Requirement
Beginning with the line that holds "(ignoreWrite s).seq = s.seq := rfl" in the data below, give again every line through the one that holds "(ignoreWrite s).port = s.port := rfl", exactly as written.

[[ Supplied data open ]]

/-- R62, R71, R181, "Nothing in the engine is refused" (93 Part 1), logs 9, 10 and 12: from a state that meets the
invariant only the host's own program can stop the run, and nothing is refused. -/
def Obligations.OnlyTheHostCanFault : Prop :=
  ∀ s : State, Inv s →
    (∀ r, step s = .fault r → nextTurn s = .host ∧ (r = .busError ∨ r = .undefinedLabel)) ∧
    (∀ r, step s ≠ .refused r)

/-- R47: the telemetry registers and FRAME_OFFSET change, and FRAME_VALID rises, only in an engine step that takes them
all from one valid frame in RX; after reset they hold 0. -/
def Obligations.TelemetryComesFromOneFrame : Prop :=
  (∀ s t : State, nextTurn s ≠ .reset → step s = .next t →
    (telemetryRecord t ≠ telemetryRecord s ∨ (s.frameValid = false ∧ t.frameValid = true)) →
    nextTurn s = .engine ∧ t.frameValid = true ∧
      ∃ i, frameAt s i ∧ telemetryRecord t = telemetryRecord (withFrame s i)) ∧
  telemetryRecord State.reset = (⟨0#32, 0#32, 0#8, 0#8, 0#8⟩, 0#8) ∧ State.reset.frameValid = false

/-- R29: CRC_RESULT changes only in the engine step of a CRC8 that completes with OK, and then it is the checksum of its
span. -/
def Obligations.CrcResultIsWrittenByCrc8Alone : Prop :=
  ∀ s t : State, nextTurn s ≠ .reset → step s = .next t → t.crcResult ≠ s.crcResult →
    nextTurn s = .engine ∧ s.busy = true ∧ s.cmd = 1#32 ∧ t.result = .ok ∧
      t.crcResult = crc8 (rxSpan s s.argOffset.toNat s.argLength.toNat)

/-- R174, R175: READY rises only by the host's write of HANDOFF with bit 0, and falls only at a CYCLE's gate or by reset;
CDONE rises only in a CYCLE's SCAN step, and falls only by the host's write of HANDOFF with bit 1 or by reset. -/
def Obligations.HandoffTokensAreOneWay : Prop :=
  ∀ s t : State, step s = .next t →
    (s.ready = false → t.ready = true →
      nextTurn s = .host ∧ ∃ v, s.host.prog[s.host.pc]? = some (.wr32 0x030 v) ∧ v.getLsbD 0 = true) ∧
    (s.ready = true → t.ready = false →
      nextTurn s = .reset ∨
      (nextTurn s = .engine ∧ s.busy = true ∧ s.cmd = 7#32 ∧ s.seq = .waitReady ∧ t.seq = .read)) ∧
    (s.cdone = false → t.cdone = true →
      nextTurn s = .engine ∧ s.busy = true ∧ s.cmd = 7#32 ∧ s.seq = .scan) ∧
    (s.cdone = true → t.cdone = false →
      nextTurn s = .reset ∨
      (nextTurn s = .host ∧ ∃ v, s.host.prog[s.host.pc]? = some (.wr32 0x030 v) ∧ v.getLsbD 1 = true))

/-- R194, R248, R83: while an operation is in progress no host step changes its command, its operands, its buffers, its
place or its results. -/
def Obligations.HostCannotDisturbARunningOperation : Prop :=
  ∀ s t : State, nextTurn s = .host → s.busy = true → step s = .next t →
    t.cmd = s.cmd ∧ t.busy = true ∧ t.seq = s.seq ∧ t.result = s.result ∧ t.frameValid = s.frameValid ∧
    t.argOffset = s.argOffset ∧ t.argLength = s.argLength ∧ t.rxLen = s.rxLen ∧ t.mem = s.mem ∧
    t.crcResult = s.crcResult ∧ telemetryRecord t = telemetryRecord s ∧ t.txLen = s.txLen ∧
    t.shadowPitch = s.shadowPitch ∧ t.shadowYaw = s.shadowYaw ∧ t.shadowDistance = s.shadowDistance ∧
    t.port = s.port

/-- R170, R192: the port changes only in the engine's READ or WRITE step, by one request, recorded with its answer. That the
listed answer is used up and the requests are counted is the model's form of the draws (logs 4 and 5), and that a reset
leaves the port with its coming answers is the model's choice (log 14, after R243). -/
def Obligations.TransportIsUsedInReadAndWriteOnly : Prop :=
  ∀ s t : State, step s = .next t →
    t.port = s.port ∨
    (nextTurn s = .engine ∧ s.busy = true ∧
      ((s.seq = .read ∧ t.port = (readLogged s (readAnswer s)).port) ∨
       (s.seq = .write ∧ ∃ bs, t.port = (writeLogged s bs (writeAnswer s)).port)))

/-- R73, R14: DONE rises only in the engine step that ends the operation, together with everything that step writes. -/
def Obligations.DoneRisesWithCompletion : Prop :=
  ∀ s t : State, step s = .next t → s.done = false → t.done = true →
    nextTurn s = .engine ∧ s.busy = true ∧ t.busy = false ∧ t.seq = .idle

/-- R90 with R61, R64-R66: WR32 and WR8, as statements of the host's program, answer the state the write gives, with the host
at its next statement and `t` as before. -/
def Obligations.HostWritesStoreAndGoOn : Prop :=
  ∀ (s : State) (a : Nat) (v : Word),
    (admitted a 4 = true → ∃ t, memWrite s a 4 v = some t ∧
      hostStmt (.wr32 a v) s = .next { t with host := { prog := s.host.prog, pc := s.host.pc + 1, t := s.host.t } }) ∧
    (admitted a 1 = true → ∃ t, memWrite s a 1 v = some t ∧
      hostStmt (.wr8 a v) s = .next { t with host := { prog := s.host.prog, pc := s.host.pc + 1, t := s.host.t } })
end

[[ Supplied data closed ]]
[[ Supplied data open ]]

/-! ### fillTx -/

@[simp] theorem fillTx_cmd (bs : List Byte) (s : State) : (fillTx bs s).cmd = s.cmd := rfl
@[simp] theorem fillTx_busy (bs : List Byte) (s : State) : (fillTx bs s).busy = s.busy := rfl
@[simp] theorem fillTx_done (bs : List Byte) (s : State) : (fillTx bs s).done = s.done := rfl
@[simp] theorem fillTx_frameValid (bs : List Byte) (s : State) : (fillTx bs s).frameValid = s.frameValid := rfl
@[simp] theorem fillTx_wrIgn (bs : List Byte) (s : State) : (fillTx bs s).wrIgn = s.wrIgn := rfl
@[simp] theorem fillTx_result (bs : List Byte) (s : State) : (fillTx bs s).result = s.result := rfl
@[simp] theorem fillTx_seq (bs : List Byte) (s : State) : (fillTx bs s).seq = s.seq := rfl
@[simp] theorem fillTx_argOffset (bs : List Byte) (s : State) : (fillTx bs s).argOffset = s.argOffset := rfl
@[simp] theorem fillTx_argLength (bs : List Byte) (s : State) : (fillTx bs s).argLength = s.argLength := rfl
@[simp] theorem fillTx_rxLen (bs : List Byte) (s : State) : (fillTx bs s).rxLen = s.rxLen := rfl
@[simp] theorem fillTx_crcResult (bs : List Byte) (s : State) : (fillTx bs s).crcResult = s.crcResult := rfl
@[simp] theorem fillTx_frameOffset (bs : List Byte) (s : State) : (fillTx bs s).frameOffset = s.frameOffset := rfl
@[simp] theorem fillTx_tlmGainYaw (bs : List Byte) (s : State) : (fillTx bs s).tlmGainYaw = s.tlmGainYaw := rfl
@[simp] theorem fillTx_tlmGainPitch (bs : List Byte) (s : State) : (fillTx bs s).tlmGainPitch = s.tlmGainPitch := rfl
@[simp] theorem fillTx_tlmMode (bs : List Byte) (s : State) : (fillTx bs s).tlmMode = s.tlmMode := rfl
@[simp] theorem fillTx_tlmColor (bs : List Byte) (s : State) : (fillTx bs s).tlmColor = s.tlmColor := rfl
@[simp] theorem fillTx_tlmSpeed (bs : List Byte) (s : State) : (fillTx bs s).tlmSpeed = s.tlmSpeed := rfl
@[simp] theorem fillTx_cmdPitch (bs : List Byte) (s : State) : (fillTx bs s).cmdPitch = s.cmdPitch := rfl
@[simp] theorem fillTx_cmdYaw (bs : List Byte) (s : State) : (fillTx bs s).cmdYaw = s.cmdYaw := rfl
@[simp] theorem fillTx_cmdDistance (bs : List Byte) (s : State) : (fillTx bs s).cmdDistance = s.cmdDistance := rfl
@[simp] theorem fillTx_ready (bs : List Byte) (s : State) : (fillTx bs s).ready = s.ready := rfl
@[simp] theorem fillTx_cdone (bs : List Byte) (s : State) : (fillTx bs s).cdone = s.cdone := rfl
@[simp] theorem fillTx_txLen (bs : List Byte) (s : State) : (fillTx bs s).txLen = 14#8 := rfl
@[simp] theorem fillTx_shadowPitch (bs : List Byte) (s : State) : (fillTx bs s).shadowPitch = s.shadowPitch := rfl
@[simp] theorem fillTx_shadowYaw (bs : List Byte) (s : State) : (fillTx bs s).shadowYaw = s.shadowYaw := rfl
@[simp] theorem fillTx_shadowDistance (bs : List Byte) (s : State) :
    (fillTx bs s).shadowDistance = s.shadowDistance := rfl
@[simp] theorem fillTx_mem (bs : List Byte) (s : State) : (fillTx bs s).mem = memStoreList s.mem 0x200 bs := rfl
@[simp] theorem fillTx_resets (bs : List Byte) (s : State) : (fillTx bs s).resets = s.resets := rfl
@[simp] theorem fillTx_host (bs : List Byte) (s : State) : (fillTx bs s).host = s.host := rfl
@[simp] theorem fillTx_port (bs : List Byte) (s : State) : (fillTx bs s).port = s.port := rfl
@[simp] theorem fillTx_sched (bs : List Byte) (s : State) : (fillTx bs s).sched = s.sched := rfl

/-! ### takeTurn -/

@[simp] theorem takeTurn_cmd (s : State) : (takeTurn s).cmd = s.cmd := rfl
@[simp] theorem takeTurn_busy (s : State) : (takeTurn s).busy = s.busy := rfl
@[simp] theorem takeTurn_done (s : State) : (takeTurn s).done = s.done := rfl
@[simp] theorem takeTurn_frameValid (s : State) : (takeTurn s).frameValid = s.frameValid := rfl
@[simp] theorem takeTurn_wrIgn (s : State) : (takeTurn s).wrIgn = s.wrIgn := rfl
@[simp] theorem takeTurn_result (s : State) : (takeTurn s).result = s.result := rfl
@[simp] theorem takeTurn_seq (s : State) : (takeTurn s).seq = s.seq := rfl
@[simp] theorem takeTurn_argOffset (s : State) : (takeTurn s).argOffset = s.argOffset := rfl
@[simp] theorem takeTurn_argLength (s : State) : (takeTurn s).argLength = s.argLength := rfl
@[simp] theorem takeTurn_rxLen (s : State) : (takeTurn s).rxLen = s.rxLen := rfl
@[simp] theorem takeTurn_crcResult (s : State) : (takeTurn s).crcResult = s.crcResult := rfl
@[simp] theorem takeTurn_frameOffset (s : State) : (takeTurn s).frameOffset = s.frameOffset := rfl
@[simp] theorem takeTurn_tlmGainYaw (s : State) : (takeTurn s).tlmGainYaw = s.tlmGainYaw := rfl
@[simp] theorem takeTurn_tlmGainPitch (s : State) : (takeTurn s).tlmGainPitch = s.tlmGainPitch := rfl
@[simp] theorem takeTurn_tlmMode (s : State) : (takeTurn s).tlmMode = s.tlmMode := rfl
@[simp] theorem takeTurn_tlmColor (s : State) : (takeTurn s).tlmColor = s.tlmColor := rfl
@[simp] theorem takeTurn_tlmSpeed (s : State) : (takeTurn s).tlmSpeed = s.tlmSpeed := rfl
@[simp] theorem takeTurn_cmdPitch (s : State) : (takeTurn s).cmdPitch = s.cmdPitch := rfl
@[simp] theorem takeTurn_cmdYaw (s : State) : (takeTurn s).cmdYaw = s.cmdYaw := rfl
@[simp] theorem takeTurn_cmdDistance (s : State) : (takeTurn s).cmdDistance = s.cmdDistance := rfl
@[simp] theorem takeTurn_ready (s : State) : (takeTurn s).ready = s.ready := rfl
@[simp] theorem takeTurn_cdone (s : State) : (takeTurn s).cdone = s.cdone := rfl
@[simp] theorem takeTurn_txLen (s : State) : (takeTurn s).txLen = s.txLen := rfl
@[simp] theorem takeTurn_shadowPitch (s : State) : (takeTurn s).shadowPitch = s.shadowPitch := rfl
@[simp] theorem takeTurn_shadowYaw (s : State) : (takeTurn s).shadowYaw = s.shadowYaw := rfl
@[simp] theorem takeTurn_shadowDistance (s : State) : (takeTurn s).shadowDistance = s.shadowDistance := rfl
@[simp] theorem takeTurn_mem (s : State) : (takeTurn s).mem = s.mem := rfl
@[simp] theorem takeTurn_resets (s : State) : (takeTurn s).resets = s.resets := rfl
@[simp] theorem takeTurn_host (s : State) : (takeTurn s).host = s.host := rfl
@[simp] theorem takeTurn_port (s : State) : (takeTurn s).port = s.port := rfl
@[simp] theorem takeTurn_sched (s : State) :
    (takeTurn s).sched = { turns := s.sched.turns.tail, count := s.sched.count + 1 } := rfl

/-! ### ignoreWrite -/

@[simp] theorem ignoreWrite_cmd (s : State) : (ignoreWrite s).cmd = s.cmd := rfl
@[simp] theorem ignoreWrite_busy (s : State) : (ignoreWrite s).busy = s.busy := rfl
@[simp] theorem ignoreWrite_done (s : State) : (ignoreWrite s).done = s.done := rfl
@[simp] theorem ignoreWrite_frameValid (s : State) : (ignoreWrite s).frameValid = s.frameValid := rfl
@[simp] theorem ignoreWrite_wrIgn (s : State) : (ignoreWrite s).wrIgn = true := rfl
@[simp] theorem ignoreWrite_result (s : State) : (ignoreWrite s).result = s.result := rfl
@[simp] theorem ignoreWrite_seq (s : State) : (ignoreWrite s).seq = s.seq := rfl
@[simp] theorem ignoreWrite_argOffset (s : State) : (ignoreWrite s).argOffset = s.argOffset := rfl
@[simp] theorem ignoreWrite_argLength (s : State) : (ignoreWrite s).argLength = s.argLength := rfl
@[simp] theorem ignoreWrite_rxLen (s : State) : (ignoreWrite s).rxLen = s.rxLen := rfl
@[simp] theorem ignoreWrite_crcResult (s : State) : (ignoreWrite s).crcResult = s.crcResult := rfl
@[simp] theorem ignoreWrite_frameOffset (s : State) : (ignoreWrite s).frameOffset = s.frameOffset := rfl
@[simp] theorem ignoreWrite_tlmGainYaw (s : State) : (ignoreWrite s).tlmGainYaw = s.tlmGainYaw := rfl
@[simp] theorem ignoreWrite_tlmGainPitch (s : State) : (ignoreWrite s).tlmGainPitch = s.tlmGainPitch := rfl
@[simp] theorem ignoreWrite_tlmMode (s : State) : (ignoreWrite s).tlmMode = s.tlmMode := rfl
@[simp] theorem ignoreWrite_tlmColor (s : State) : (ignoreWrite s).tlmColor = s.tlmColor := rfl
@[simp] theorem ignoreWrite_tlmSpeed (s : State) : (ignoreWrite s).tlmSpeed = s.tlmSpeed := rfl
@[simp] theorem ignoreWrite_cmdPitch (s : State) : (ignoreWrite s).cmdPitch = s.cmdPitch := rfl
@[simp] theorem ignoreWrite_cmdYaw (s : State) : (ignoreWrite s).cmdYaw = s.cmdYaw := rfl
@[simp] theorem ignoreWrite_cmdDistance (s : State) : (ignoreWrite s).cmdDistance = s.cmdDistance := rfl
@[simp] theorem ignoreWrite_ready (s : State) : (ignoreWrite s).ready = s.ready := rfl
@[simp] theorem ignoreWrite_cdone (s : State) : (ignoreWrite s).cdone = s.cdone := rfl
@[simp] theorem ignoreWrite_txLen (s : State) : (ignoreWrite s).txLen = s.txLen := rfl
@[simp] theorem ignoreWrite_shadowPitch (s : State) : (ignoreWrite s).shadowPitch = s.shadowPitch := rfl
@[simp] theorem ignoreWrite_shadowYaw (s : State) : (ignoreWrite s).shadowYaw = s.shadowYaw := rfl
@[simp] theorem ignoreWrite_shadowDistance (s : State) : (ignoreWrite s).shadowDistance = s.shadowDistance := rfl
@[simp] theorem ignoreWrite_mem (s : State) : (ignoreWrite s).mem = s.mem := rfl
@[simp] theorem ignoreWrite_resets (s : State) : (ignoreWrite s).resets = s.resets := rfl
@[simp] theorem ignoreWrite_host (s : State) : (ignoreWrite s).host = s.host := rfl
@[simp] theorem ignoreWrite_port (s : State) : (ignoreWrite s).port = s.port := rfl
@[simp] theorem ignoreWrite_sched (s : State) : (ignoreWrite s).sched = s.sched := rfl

[[ Supplied data closed ]]

Written answer
@[simp] theorem ignoreWrite_seq (s : State) : (ignoreWrite s).seq = s.seq := rfl
@[simp] theorem ignoreWrite_argOffset (s : State) : (ignoreWrite s).argOffset = s.argOffset := rfl
@[simp] theorem ignoreWrite_argLength (s : State) : (ignoreWrite s).argLength = s.argLength := rfl
@[simp] theorem ignoreWrite_rxLen (s : State) : (ignoreWrite s).rxLen = s.rxLen := rfl
@[simp] theorem ignoreWrite_crcResult (s : State) : (ignoreWrite s).crcResult = s.crcResult := rfl
@[simp] theorem ignoreWrite_frameOffset (s : State) : (ignoreWrite s).frameOffset = s.frameOffset := rfl
@[simp] theorem ignoreWrite_tlmGainYaw (s : State) : (ignoreWrite s).tlmGainYaw = s.tlmGainYaw := rfl
@[simp] theorem ignoreWrite_tlmGainPitch (s : State) : (ignoreWrite s).tlmGainPitch = s.tlmGainPitch := rfl
@[simp] theorem ignoreWrite_tlmMode (s : State) : (ignoreWrite s).tlmMode = s.tlmMode := rfl
@[simp] theorem ignoreWrite_tlmColor (s : State) : (ignoreWrite s).tlmColor = s.tlmColor := rfl
@[simp] theorem ignoreWrite_tlmSpeed (s : State) : (ignoreWrite s).tlmSpeed = s.tlmSpeed := rfl
@[simp] theorem ignoreWrite_cmdPitch (s : State) : (ignoreWrite s).cmdPitch = s.cmdPitch := rfl
@[simp] theorem ignoreWrite_cmdYaw (s : State) : (ignoreWrite s).cmdYaw = s.cmdYaw := rfl
@[simp] theorem ignoreWrite_cmdDistance (s : State) : (ignoreWrite s).cmdDistance = s.cmdDistance := rfl
@[simp] theorem ignoreWrite_ready (s : State) : (ignoreWrite s).ready = s.ready := rfl
@[simp] theorem ignoreWrite_cdone (s : State) : (ignoreWrite s).cdone = s.cdone := rfl
@[simp] theorem ignoreWrite_txLen (s : State) : (ignoreWrite s).txLen = s.txLen := rfl
@[simp] theorem ignoreWrite_shadowPitch (s : State) : (ignoreWrite s).shadowPitch = s.shadowPitch := rfl
@[simp] theorem ignoreWrite_shadowYaw (s : State) : (ignoreWrite s).shadowYaw = s.shadowYaw := rfl
@[simp] theorem ignoreWrite_shadowDistance (s : State) : (ignoreWrite s).shadowDistance = s.shadowDistance := rfl
@[simp] theorem ignoreWrite_mem (s : State) : (ignoreWrite s).mem = s.mem := rfl
@[simp] theorem ignoreWrite_resets (s : State) : (ignoreWrite s).resets = s.resets := rfl
@[simp] theorem ignoreWrite_host (s : State) : (ignoreWrite s).host = s.host := rfl
@[simp] theorem ignoreWrite_port (s : State) : (ignoreWrite s).port = s.port := rfl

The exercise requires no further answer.